The town boasts a covered market, an 11th-century church and a wrought-iron bandstand out of a children’s picture book. Even by French standards, there are a lot of smart municipal signposts pointing to yet more public works: from the ‘multi-media library’ to a brace of museums, a sports complex and a medical college. Down the road is a regional centre of excellence for the care of autistic children, brought to the town during one of Mme Royal’s three brief stints in government, as minister for the family. The nerve centre of all this spending is a tasteful farmhouse just off the market square, with blue shutters and wisteria climbing its walls. This, on further inspection, turns out to be Ségolène Royal’s constituency office.

Melle is an outrageous example of favouritism and pork-barrel spending that should shame all France. It is also very lovely, and would be a nice place in which to own a house. As noted at the start, France is aggravating that way.

Locals seem aware of their privileges, gratefully returning Mme Royal to parliament with 56 per cent of the vote at the last elections. Never mind that she is an outsider, born 53 years ago in the then French colony of Senegal, raised in Lorraine in a ferocious army family, and educated at France’s most elitist colleges, Sciences Po and then the école Nationale d’Administration (where she met her long-time partner François Hollande, leader of the Socialist party and father of her four children). No matter that she was parachuted into the seat, back in 1988, by her boss and mentor President François Mitterrand.

The local florist, Jacquy Marboeuf, explained part of the Ségo secret. ‘She has always been a link between Paris and here, fighting to channel funds to us. When we have events, like organising a Christmas market, or a spring market, every time she is asked for money, she says yes.
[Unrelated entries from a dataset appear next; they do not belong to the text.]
/-- MOORING_SECOND (R155, R156): one second's average; MOORING_VALID sets once MOOR_MIN are recorded. -/
def effMooringSecond (freq : Int) (s : State) : State :=
  if !rRefs s then s
  else
    let yes := moorRecords s
    let keep := refPar s Par.rfMoorAvg + refPar s Par.rfMoorGuard
    let hold := (selOf s 0).hold
    let s := modRefs (fun r => closeHour { r with
      secs := ((if yes then some freq else none) :: r.secs).take keep
      hourSum := if yes then r.hourSum + freq else r.hourSum
      hourN := if yes then r.hourN + 1 else r.hourN
      hourSec := r.hourSec + 1
      recorded := if yes then r.recorded + 1 else r.recorded
      elapsed := if hold then r.elapsed + 1 else r.elapsed }) s
    let s := [1, 2].foldl (fun s i => modSel i (fun x => { x with hist := (dpllNow s i :: x.hist).take 11 }) s) s
    let s := if hold then goTo 0 (heldFreq s.refs) s else s
    if !s.refs.valid ∧ refPar s Par.rfMoorMin ≤ s.refs.recorded then
      let s := modRefs (fun r => { r with valid := true }) s
      report bREFS 0x06 [1] { s with guh := { s.guh with mooringOk := true } }
    else s

/-- The selectors as REFS stops or starts anew: a DPLL stays at the output it has. -/
def selsFreeze (s : State) : Tab Selector :=
  s.refs.sels.map (fun e =>
    let d := e.2.dpll.anchor (slewLimit s) s.ticks
    (e.1, { Selector.reset with dpll := { d with goal := d.out, int := d.out, prop := 0 }, hist := e.2.hist }))

/-- REFS re-initialised: the mooring record is cleared (R155). -/
def refsReset (s : State) : State :=
  let was := s.refs.valid
  let s := { s with refs := { Refs.reset with sels := selsFreeze s }, guh := { s.guh with mooringOk := false } }
  let s := if was then report bREFS 0x06 [0] s else s
  guhSelect 0xFF false 0xFF s

/-- REF_FORCE (R147): a candidate that is not eligible is refused; ID 0xFF, which is never eligible, makes a force
lapse. -/
def bodyRefForce (i c : Nat) (s : State) : Resp :=
  if !rRefs s then refuse stNotReady s
  else if 3 ≤ i then refuse stOutOfRange s
  else if c = 0xFF then
    ok (if (selOf s i).force.isSome then evaluate (modSel i (fun x => { x with force := some 0xFF }) s) else s)
  else if !selOn s i || !eligible s i c then refuse stNotReady s
  else ok ((evaluate (modSel i (fun x => { x with force := some c }) s)))

/-- A change of DISPUTE_THRESHOLD or DISPUTE_TIME restarts any test in progress (R158); a selector that is DISPUTED stays
so until R152 or R154 ends it. -/
def disputesRestart (s : State) : State :=
  [0, 1, 2].foldl (fun s i => modSel i (fun x => { x with
    disputes := (x.disputes.filter (fun e => e.2.disputed)).map (fun e => (e.1, { e.2 with within := none })) }) s) s

/-! ## What trunks send (R138) -/

/-- The QUALITY word of trunk `p` (Table DF-11, R138). -/
def qualityWord (s : State) (p : Nat) : Nat :=
  let u := (selOf s 0).sel
  let isT := decide (0x20 ≤ u) && decide (u < 0x60) && isTrunk s (u - 0x20)
  let q := (trunk s (u - 0x20)).rx.quality
  let ql := if isT ∧ u = 0x20 + p then 0xFF else servedQuality s
  let hops := if isT then min 255 (wordHops q + 1) else 0
  let src := if isT then wordSource q else s.boot.serial % 2 ^ 32
  let freqOk := u != 0xFF && candQl s u == 0x10
  4 * 2 ^ 60 + ql * 2 ^ 52 + hops * 2 ^ 44 + b2n freqOk * 2 ^ 43 + b2n (rGuhLocked s) * 2 ^ 42 + src
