-- ==== Sys2Proof/Machine/Lookup.lean ====
section
/-! DEFINITION. Parsing and lookup (R229 to R236): tags and headers in the 64-byte parse window, the VLAN table, the
forwarding database with learning, and stream identification. -/

namespace Sys2Proof.Machine

/-! ## Parse (R229) -/

/-- What the parser finds: addresses, C-VLAN tag, R-TAG, EtherType and the offset of what follows it. -/
structure Parsed where
  dst   : Nat
  src   : Nat
  tci   : Option Nat
  rtag  : Option Nat
  etype : Nat
  off   : Nat
  deriving DecidableEq, Repr

/-- Parses a frame's first bytes. -/
def parse (l : List Byte) : Parsed :=
  let vlan := beAt l 12 2 == 0x8100
  let o := if vlan then 16 else 12
  let r := beAt l o 2 == 0xF1C1
  let o2 := if r then o + 6 else o
  { dst := beAt l 0 6, src := beAt l 6 6, tci := if vlan then some (beAt l 14 2) else none,
    rtag := if r then some (beAt l (o + 4) 2) else none, etype := beAt l o2 2, off := o2 + 2 }

/-- The group bit of a MAC address. -/
def groupMac (m : Nat) : Bool := m.testBit 40

/-- A field of `n` bytes at `i`, absent beyond the 64-byte parse window (R229). -/
def inWindow (l : List Byte) (i n : Nat) : Option Nat := if i + n ≤ min 64 l.length then some (beAt l i n) else none

/-- What IP identification reads: addresses, DSCP, protocol, and the ports where the header has them. -/
structure IpKey where
  wide  : Nat
  sip   : Nat
  dip   : Nat
  dscp  : Nat
  proto : Nat
  sport : Option Nat
  dport : Option Nat
  deriving DecidableEq, Repr

/-- The IP fields of a frame: IPv4 or IPv6. -/
def ipKey (l : List Byte) (x : Parsed) : Option IpKey :=
  let o := x.off
  let ports := fun (pr i : Nat) =>
    if pr = 6 ∨ pr = 17 then (inWindow l i 2, inWindow l (i + 2) 2) else (none, none)
  if x.etype = 0x0800 then
    match inWindow l (o + 12) 4, inWindow l (o + 16) 4 with
    | some a, some b =>
      let pr := beAt l (o + 9) 1
      let pt := ports pr (o + 4 * (beAt l o 1 % 16))
      some ⟨4, a, b, beAt l (o + 1) 1 / 4, pr, pt.1, pt.2⟩
    | _, _ => none
  else if x.etype = 0x86DD then
    match inWindow l (o + 8) 16, inWindow l (o + 24) 16 with
    | some a, some b =>
      let pr := beAt l (o + 6) 1
      let pt := ports pr (o + 40)
      some ⟨16, a, b, beAt l o 2 / 64 % 64, pr, pt.1, pt.2⟩
    | _, _ => none
  else none

/-! ## Hash sets (R235) -/

/-- The set index of a forwarding database entry. -/
def fdbSet (fid mac : Nat) : Nat := crc32c (bytesBE 2 (fid % 4096) ++ bytesBE 6 mac) % 8192

/-- The set index of a stream identification key, with its method byte. -/
def streamSet (method : Nat) (key : List Byte) : Nat := crc32c (bytesBE 1 method ++ key) % 4096

/-- The key of an IP entry or frame under mask profile `k` (R235): a wildcarded field is zeros. -/
def ipKeyBytes (k mask wide dst vid sip dip dscp proto sport dport : Nat) : List Byte :=
  let z := fun (b v : Nat) => if mask.testBit b then 0 else v
  bytesBE 1 k ++ bytesBE 6 (z 7 dst) ++ bytesBE 2 (z 6 vid) ++ bytesBE wide (z 5 sip) ++ bytesBE wide (z 4 dip)
    ++ bytesBE 1 (z 3 dscp) ++ bytesBE 1 (z 2 proto) ++ bytesBE 2 (z 1 sport) ++ bytesBE 2 (z 0 dport)

/-- STREAM_MASK_k. -/
def streamMask (s : State) (k : Nat) : Nat := parN s bLKP 0 (Par.lkStreamMask0 + k)

/-! ## VLAN and forwarding database (R232, R233) -/

/-- The VID of a frame: its tag's, or PVID for an untagged or priority-tagged one. -/
def frameVid (s : State) (p : Nat) (x : Parsed) : Nat :=
  let v := (x.tci.getD 0) % 4096
  if v = 0 then parN s (bP p) 0 Par.swPvid else v

/-- The VLAN entry a frame uses, none where the frame is dropped (R232). -/
def vlanOf (s : State) (p vid : Nat) : Option VlanEntry :=
  if vid = 4095 then none
  else match s.core.vlan.find vid with
  | none => none
  | some v => if parN s (bP p) 0 Par.swIngressFilter = 1 ∧ !v.member.testBit p then none else some v

/-- The time ticks of `n` seconds. -/
def secTicks (n : Nat) : Nat := n * 625000000

/-- The forwarding database's entry of an address. -/
def fdbFind (s : State) (fid mac : Nat) : Option FdbEntry :=
  s.core.fdb.find? (fun e => e.fid == fid && e.mac == mac)

/-- The egress mask of the forwarding database (R233), before the ingress port is removed. -/
def fdbMask (s : State) (v : VlanEntry) (dst : Nat) : Nat :=
  if dst = 2 ^ 48 - 1 then v.member
  else match fdbFind s v.fid dst with
  | none => v.member
  | some e => if e.group then s.core.groups.get 0 e.target else 2 ^ e.target

/-- Learns a source address (R233): a new address in a free way of its set, a moved one, a refreshed one. -/
def learn (p : Nat) (v : VlanEntry) (src cls : Nat) (s : State) : State :=
  if !v.learn || parN s (bP p) 0 Par.swLearn == 0 || groupMac src then s
  else match fdbFind s v.fid src with
  | some e =>
    if e.static_ then s
    else modCore (fun k => { k with fdb := k.fdb.map (fun x =>
      if x.fid = v.fid ∧ x.mac = src then { x with group := false, target := p, age := s.ticks } else x) }) s
  | none =>
    let set := fdbSet v.fid src
    if 8 ≤ (s.core.fdb.filter (fun e => fdbSet e.fid e.mac == set)).length then
      raise bLKP 3 (report bLKP 0x05 ([w32 v.fid] ++ w64 src) s)
    else
      count bLKP 0x023 1 ⟨p, cls, none, 0⟩ (modCore (fun k => { k with fdb := k.fdb ++ [{ fid := v.fid, mac := src, group := false, target := p, static_ := false, age := s.ticks }] }) s)

/-! ## Stream identification (R234, R235) -/

/-- An entry of a method and key that takes frames of port `p`: one naming the port before one naming any. -/
def streamFind (s : State) (method p : Nat) (key : List Byte) : Option Nat :=
  match s.core.streams.find? (fun e => e.method == method && e.key == key && e.inPort == p) with
  | some e => some e.channel
  | none =>
    match s.core.streams.find? (fun e => e.method == method && e.key == key && e.inPort == 64) with
    | some e => some e.channel
    | none => none

/-- Whether a frame has every port field that profile mask needs (R229). -/
def portsThere (mask : Nat) (k : IpKey) : Bool :=
  (mask.testBit 1 || k.sport.isSome) && (mask.testBit 0 || k.dport.isSome)

/-- IP identification over the profiles that some entry uses, the lowest first. -/
def ipFind (s : State) (p dst vid : Nat) (k : IpKey) : List Nat → Option Nat
  | [] => none
  | i :: r =>
    let mask := streamMask s i
    let m := if k.wide = 4 then 2 else 3
    let hit := if portsThere mask k then
      streamFind s m p (ipKeyBytes i mask k.wide dst vid k.sip k.dip k.dscp k.proto (k.sport.getD 0) (k.dport.getD 0))
      else none
    match hit with
    | some c => some c
    | none => ipFind s p dst vid k r

/-- The channel that stream identification gives a frame (R234): IP before source MAC and VLAN before null. -/
def identify (s : State) (p : Nat) (l : List Byte) (x : Parsed) (vid : Nat) : Option Nat :=
  let ms := parN s (bP p) 0 Par.swStreamMethods
  let ip := match ipKey l x with
    | some k => if ms.testBit (if k.wide = 4 then 2 else 3) then ipFind s p x.dst vid k (List.range 8) else none
    | none => none
  match ip with
  | some c => some c
  | none =>
    let sm := if ms.testBit 1 then streamFind s 1 p (bytesBE 6 x.src ++ bytesBE 2 vid) else none
    match sm with
    | some c => some c
    | none => if ms.testBit 0 then streamFind s 0 p (bytesBE 6 x.dst ++ bytesBE 2 vid) else none

/-! ## Class and colour (R230) -/

/-- The class of a frame before its channel is known. -/
def frameClass (s : State) (p : Nat) (x : Parsed) (st : Option StartInfo) : Nat :=
  match st with
  | some i => i.cls
  | none =>
    let pcp := match x.tci with
      | some t => t / 2 ^ 13
      | none => parN s (bP p) 0 Par.swDefaultPcp
    parN s (bP p) 0 Par.swPcpMap / 2 ^ (3 * pcp) % 8

/-- The input colour of a frame. -/
def frameColour (s : State) (p : Nat) (x : Parsed) (st : Option StartInfo) : Nat :=
  match st with
  | some i => i.colour
  | none => match x.tci with
    | some t => if parN s (bP p) 0 Par.swDeiColour = 1 ∧ t.testBit 12 then 1 else 0
    | none => 0

/-! ## Consumed frames (R98, R99, R231) -/

/-- A link-local address (R231). -/
def linkLocal (dst : Nat) : Bool := dst / 16 == 0x0180C200000

/-- A PTP message: its offset in the frame, by transport. -/
def ptpOffset (l : List Byte) (x : Parsed) : Option (Nat × Nat) :=
  if x.etype = 0x88F7 then some (0, x.off)
  else match ipKey l x with
  | some k => match k.dport with
    | some d => if d = 319 ∨ d = 320 then some (if k.wide = 4 then 1 else 2, x.off + (if k.wide = 4 then 4 * (beAt l x.off 1 % 16) else 40) + 8) else none
    | none => none
  | none => none

/-- A frame that the port or the Keeper's PTP engine consumes (with PTP_ROLE = 3, peer delay messages), or that belongs to the Keeper's in-band transport. -/
def consumed (s : State) (p : Nat) (l : List Byte) (x : Parsed) : Bool :=
  let role := parN s (bP p) 0 Par.epPtpRole
  let ptp := match ptpOffset l x with
    | some (tr, o) =>
      isEdge s p && ((role == 1 && tr == parN s (bP p) 0 Par.epPtpTransport
        && beAt l (o + 4) 1 == parN s (bP p) 0 Par.epPtpDomain) || (role == 3 && (linkLocal x.dst || [2, 3, 10].contains (beAt l o 1 % 16))))
    | none => false
  (isEdge s p && x.dst == 0x0180C2000001 && x.etype == 0x8808) || ptp
    || (x.etype == 0x88B5 && x.dst == parN s bKEEP 0 Par.efMgmtMac)

end Sys2Proof.Machine
end

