-- ==== Sys2Proof/Machine/Shafts.lean ====
section
/-! DEFINITION. Shafts (chapter 09, R201 to R214): exact angles, segment queues, states, joins, gearing, claims and the
distribution of segments. -/

namespace Sys2Proof.Machine

/-- Shaft `n`. -/
def shaft (s : State) (n : Nat) : Shaft := s.shaft.shafts.get Shaft.reset n
/-- Changes SHAFT. -/
def modSh (f : ShaftBlk → ShaftBlk) (s : State) : State := { s with shaft := f s.shaft }
/-- Changes shaft `n`. -/
def modShaft (n : Nat) (f : Shaft → Shaft) (s : State) : State :=
  modSh (fun b => { b with shafts := b.shafts.set n (f (b.shafts.get Shaft.reset n)) }) s

/-- 2^-16 ns in a second (R202). -/
abbrev perSec : Nat := 65536000000000

/-- µs in 2^-16 ns. -/
def usU (n : Nat) : Int := (n * 65536000 : Nat)

/-! ## One segment (R201, R202) -/

/-- SPAN in 2^-16 ns (Table SH-2). -/
def Seg.span (g : Seg) : Int := usU (g.flags / 256 % 256 * 2 ^ (g.flags / 16 % 16))
/-- FINAL. -/
def Seg.final (g : Seg) : Bool := g.flags.testBit 3
/-- REBASE. -/
def Seg.rebase (g : Seg) : Bool := g.flags.testBit 2

/-- The angle of a segment's polynomial at an instant, rounded once (R202), before it wraps. -/
def Seg.angle (g : Seg) (v : Int) : Int :=
  let d := v - g.t0
  let k : Int := perSec
  roundDiv (6 * k ^ 3 * g.theta + 6 * k ^ 2 * g.omega * d + 48 * k * g.alpha * d ^ 2 + 65536 * g.jerk * d ^ 3)
    (6 * perSec ^ 3)

/-- Twice perSec² times the speed of a segment's polynomial at an instant, exact. -/
def Seg.speedN (g : Seg) (v : Int) : Int :=
  let d := v - g.t0
  let k : Int := perSec
  2 * k ^ 2 * g.omega + 32 * k * g.alpha * d + 65536 * g.jerk * d ^ 2

/-- The speed of a segment's polynomial at an instant, rounded once (R202). -/
def Seg.speed (g : Seg) (v : Int) : Int := roundDiv (g.speedN v) (2 * perSec ^ 2)

/-- The end of a segment (R205). -/
def Seg.fin (g : Seg) : Int := g.t0 + g.span

/-- t0 + 2 s, where an extrapolation becomes a coast (Table SH-3). -/
def Seg.coastAt (g : Seg) : Int := g.t0 + 2 * (perSec : Nat)

/-- The constant-speed continuation of COASTING. -/
def Seg.coast (g : Seg) : Seg :=
  { t0 := g.coastAt, theta := g.angle g.coastAt, omega := g.speed g.coastAt, alpha := 0, jerk := 0, flags := 0, claim := 0 }

/-- The standstill of HELD. -/
def Seg.hold (g : Seg) : Seg :=
  { t0 := g.fin, theta := g.angle g.fin, omega := 0, alpha := 0, jerk := 0, flags := 0, claim := 0 }

/-- The polynomial that Table SH-3 applies at an instant to a shaft whose last segment in force is `g`. -/
def Seg.rule (g : Seg) (v : Int) : Seg :=
  if g.final && decide (g.fin ≤ v) then g.hold
  else if decide (g.coastAt ≤ v) && !g.final then g.coast
  else g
Little sums of money, a few hundred euros, to bring the villagers together.’

You cannot spend long in ‘Ségoland’, as the French press have dubbed the area, before someone mentions cheese. Specifically, the Chabichou goat’s cheese, a tasty enough product that was languishing in obscurity until Royal became the local MP. Using contacts and skills gained during six years in Mitterrand’s private office, she rammed through AOC, or protected origin status, for the Chabichou in less than two years, a fifth of the normal time required. She founded, and funded, an annual ‘Festival of the Chabichou’, then created a discovery trail for tourists and gastronomes, the ‘Route du Chabichou’.